* [What you need to do] From the entries below, output the line with "s.isen n ||| v)" and each following line up to and including the line with "theorem stored_moves (s", exactly as written.

* [Provided entries]
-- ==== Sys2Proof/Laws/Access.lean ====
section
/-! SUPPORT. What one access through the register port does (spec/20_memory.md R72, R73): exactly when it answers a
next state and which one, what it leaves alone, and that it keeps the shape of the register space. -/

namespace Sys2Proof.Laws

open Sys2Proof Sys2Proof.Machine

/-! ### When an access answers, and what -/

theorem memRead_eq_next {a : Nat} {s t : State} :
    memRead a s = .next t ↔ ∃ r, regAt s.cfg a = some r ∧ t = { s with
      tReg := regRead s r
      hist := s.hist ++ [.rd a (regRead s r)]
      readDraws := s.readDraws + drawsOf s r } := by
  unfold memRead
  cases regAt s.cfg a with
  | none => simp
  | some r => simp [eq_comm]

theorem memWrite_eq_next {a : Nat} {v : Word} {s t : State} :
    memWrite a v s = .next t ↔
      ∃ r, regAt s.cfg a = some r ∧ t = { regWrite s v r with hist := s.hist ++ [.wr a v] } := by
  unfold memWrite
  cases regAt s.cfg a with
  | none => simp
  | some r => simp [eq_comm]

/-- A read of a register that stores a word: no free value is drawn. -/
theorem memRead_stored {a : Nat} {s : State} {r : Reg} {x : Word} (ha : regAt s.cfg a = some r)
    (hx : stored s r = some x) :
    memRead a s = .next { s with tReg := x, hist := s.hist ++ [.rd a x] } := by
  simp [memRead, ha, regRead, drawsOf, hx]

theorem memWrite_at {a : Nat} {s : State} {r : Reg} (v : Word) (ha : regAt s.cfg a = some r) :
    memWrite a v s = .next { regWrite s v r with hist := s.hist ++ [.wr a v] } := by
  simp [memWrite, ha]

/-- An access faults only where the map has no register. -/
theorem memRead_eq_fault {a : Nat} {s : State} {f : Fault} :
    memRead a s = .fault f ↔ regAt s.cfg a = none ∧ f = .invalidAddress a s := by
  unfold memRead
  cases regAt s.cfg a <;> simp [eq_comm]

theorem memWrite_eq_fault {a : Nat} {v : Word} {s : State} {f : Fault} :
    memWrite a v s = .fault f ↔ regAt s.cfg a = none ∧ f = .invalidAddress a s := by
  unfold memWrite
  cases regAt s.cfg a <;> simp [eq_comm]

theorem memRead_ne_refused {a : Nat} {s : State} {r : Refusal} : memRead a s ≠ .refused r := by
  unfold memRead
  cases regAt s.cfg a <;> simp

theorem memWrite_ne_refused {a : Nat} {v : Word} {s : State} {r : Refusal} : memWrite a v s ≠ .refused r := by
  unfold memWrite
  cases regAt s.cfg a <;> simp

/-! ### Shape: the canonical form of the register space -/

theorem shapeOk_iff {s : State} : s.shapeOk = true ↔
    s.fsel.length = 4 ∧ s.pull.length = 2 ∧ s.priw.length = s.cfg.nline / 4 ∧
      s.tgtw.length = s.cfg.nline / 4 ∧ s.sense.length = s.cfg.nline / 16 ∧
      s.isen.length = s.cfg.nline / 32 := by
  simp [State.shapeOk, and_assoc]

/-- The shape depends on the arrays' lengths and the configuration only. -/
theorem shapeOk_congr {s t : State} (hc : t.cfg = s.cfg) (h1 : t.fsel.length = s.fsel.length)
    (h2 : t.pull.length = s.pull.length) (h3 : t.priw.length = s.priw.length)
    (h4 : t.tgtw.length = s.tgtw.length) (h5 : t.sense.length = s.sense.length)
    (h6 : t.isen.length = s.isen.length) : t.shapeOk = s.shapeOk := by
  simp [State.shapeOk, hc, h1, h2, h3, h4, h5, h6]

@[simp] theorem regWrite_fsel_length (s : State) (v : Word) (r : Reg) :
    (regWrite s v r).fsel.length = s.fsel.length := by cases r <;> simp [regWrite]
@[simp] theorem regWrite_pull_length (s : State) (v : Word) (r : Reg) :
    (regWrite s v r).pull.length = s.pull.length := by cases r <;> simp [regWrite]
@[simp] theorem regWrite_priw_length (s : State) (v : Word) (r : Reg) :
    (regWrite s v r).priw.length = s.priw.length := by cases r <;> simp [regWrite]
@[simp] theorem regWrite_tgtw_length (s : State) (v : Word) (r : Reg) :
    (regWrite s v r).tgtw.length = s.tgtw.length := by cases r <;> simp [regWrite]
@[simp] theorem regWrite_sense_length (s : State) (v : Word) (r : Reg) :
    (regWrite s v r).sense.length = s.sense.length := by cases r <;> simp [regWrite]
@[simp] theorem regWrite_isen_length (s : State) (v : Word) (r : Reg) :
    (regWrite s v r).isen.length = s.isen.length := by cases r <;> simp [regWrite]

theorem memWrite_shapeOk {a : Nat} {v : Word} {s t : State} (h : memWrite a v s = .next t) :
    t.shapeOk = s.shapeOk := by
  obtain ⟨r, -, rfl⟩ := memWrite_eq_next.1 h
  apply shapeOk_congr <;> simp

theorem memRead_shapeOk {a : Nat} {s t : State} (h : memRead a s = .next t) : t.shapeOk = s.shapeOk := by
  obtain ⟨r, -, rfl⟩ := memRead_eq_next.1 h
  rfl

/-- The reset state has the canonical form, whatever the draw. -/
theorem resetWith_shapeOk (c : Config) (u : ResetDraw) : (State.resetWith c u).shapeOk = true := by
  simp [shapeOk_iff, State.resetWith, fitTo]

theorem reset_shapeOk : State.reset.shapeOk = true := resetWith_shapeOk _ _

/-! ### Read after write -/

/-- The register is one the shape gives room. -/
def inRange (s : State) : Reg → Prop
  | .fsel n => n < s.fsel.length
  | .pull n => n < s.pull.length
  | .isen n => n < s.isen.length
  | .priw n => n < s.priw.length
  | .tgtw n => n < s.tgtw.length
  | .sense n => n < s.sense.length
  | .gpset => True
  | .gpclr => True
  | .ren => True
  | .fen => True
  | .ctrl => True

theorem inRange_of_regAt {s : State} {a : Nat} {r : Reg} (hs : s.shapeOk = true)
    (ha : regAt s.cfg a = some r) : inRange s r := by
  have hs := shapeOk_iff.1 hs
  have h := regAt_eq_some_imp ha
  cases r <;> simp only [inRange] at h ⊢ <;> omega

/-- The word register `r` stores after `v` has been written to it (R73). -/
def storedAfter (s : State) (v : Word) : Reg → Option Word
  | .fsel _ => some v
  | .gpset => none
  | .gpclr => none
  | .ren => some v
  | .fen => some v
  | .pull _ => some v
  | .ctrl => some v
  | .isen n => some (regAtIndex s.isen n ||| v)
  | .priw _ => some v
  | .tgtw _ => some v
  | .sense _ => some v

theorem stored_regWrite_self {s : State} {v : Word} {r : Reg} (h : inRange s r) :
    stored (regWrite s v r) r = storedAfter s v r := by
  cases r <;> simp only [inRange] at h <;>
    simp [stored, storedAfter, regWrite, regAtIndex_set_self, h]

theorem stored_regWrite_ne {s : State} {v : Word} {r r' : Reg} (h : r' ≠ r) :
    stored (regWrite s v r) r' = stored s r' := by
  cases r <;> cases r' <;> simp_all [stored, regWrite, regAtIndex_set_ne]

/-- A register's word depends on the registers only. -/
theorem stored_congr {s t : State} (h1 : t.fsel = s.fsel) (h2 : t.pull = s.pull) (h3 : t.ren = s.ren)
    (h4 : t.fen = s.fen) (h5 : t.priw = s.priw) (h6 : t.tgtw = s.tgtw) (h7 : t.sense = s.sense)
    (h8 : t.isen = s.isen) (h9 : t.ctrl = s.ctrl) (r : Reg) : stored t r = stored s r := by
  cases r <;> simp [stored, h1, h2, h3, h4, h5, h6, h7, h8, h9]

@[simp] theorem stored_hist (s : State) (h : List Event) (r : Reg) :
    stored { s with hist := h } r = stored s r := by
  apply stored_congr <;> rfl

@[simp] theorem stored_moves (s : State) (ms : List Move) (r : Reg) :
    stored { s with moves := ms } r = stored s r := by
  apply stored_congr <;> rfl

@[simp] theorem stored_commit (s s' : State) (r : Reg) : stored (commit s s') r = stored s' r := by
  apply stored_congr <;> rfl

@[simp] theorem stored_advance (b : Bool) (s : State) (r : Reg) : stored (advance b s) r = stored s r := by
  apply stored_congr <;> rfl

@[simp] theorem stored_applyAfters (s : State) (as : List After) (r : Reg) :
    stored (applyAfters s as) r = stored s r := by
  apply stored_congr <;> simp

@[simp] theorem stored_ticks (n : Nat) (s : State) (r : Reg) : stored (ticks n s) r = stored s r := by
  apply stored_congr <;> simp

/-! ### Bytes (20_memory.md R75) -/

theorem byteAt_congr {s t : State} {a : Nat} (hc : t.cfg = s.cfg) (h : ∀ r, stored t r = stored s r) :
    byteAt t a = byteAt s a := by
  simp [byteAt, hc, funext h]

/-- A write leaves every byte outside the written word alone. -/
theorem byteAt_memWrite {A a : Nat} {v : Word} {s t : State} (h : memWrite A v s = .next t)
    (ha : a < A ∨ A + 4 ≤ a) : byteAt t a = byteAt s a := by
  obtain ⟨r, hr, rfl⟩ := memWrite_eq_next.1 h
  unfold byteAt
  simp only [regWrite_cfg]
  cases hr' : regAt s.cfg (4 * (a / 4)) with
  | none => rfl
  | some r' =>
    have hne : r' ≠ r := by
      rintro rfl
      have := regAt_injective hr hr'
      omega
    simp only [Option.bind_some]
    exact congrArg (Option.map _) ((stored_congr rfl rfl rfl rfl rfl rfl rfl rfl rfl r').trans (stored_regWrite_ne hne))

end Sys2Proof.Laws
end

* [Output]
  | .isen n => some (regAtIndex s.isen n ||| v)
  | .priw _ => some v
  | .tgtw _ => some v
  | .sense _ => some v

theorem stored_regWrite_self {s : State} {v : Word} {r : Reg} (h : inRange s r) :
    stored (regWrite s v r) r = storedAfter s v r := by
  cases r <;> simp only [inRange] at h <;>
    simp [stored, storedAfter, regWrite, regAtIndex_set_self, h]

theorem stored_regWrite_ne {s : State} {v : Word} {r r' : Reg} (h : r' ≠ r) :
    stored (regWrite s v r) r' = stored s r' := by
  cases r <;> cases r' <;> simp_all [stored, regWrite, regAtIndex_set_ne]

/-- A register's word depends on the registers only. -/
theorem stored_congr {s t : State} (h1 : t.fsel = s.fsel) (h2 : t.pull = s.pull) (h3 : t.ren = s.ren)
    (h4 : t.fen = s.fen) (h5 : t.priw = s.priw) (h6 : t.tgtw = s.tgtw) (h7 : t.sense = s.sense)
    (h8 : t.isen = s.isen) (h9 : t.ctrl = s.ctrl) (r : Reg) : stored t r = stored s r := by
  cases r <;> simp [stored, h1, h2, h3, h4, h5, h6, h7, h8, h9]

@[simp] theorem stored_hist (s : State) (h : List Event) (r : Reg) :
    stored { s with hist := h } r = stored s r := by
  apply stored_congr <;> rfl

@[simp] theorem stored_moves (s : State) (ms : List Move) (r : Reg) :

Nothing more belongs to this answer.